In terms of emotionally/psychological development that came along at the same time as the physical development, I'm a lot less shy. I was a f'cking shy kid (I remember I wouldn't even say the word "fuck" in elementary school... vs. now, I'm swearing every two sentences; this blog post is proof) and wouldn't even talk to people out of necessity. Now I'm just babbling away. I'm still a bit shy and nervous when having to ask for something, but it's buttloads from how I'd been as a kid. I also think (or rather, I'd like to think) that my confidence has matured to the point that I don't need to flaunt it. On the whole I feel as though I'm a better person, but I do believe that only maybe 10 to 20% of my confidence comes from an improvement of my looks. The majority of it (maybe 40 to 50%) comes from better support from a larger network of friends/family/acquaintances; another big part of it comes from acquiring experience from a job (20 to 30%). Interacting with a wide range of people makes you realise that even though some people do judge you by appearances, there are many, many more who just don't give a shit if you look average or beyond. This belief is at the core of my understanding of social interactions and I behave in consequence (by not giving a shit either and placing myself squarely in the "average" category), so it inevitably throws me off when people remark on how good I look or say that I am pretty/beautiful/hot, etc.

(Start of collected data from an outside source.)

-- ==== Sys2Proof/Machine/Flags.lean ====
section
/-! DEFINITION. The flag-like state: there are no condition codes (R33); what commands test and set are `PHASE`,
the sticky `FAULT` record with its codes, and the invariants of R30. -/

namespace Sys2Proof.Machine

/-- The codes of the exceptions (R140). -/
def excCode : Exc → Nat
  | .invalidConfiguration => 1
  | .invalidState => 2
  | .invalidCommand => 3
  | .invariantViolation => 4

/-- The status byte of a faulting command's response (R75). -/
def excStatus (e : Exc) : Byte := BitVec.ofNat 8 (excCode e)

/-- The status byte of a command that did not fault (R75). -/
def statusOk : Byte := 0

/-- The value of the 3-bit `FAULT` register (R32). -/
def faultValue : Option Exc → BitVec 3
  | none => 0
  | some e => BitVec.ofNat 3 (excCode e)

/-- The value of the 2-bit `PHASE` register (10_state.md section 1). -/
def phaseValue : Phase → BitVec 2
  | .idle => 0
  | .absorbing => 1
  | .finalized => 2

/-- The sticky rule of `FAULT`: a code is taken only where none is held (R32, R145). -/
def stickyFault (e : Exc) : Option Exc → Option Exc
  | none => some e
  | some first => some first

/-- `if FAULT = 0 then FAULT <- code` (R145). -/
def recordFault (e : Exc) (s : State) : State := { s with fault := stickyFault e s.fault }

/-- The legal triples of `CFG` (R24). -/
def legalConfig (b capW rateW : Nat) : Bool :=
  (b == 256 && capW == 8 && rateW == 17) || (b == 384 && capW == 12 && rateW == 13) ||
    (b == 512 && capW == 16 && rateW == 9)

/-- The invariants of R30 with the configuration of R24: what an instance's state must meet (R144). -/
def invariantsHold (s : State) : Bool :=
  decide (s.byteIndex < 8) && decide (s.wordIndex < s.cfgRateW) &&
    decide (s.saved >>> (8 * s.byteIndex) = 0) && legalConfig s.cfgB s.cfgCapW s.cfgRateW

end Sys2Proof.Machine
end

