-- ==== Sys2Proof/Machine/Sponge.lean ====
section
/-! DEFINITION. The meanings of the three host commands (41_sponge.md), and of what the decoder refuses. Each
command makes its checks before its first write and in the order of R146. -/

namespace Sys2Proof.Machine

/-- NEW b, k (R111): legal in every phase, the width check first (R141); it leaves `FAULT` alone. -/
def execNew (b : Nat) (k : PadRule) (s : State) : Host.Outcome State Fault Refusal :=
  if legalWidth b then .next (respond statusOk [] (startInstance b k s))
  else .next (takeException .invalidConfiguration s)

/-- ABSORB bytes (R113): the phase check first (R142), then the invariants (R144). -/
def execAbsorb (payload : List Byte) (s : State) : Host.Outcome State Fault Refusal :=
  if s.phase = .absorbing then
    if invariantsHold s then .next (respond statusOk [] (absorbData payload s))
    else .next (takeException .invariantViolation s)
  else .next (takeException .invalidState s)

/-- FINALIZE (R116): the phase check first (R142), then the invariants (R144). `SAVED`, `BYTE_INDEX` and
`WORD_INDEX` stay as they are (D12); the response carries the 200 bytes of `OUT`. -/
def execFinalize (s : State) : Host.Outcome State Fault Refusal :=
  if s.phase = .absorbing then
    if invariantsHold s then
      .next (respond statusOk (outImage (permuteLanes (padLanes s)).lanes)
        (endInstance (permuteLanes (padLanes s))))
    else .next (takeException .invariantViolation s)
  else .next (takeException .invalidState s)

end Sys2Proof.Machine
end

I'll admit that I'm a bit of a feminist, and I don't think that a woman can (or should) attract a man just by virtue of being 'hot', 'sexy' or 'cute'. I model myself after the woman who can do things by herself, knows when and how to get dirty, and is not afraid to roll with the guys and even beat them at it. So that, I would consider my biggest change from high school 'til now: I ain't a damsel in distress anymore, but a worthy sidekick to help you navigate your adventures... and maybe even steal your limelight ;)

Fuck, I'm just rambling now. This post jumps all over the place.

2 comments:

Zuuchini said...

I LOVE THIS POST!! <3

But Cyn, I always thought you had great confidence ever since elementary school! I didn't know friends bullied you!!!! We gotta talk about it!

And you were already kicking guys' ass since elementary school. You were rocking already but you just didn't know!

William said...

hahah yeahhhhhh
best quote ever
"yeah i used to be a fugly duckling and now i'm a hot peice of ass" pure win.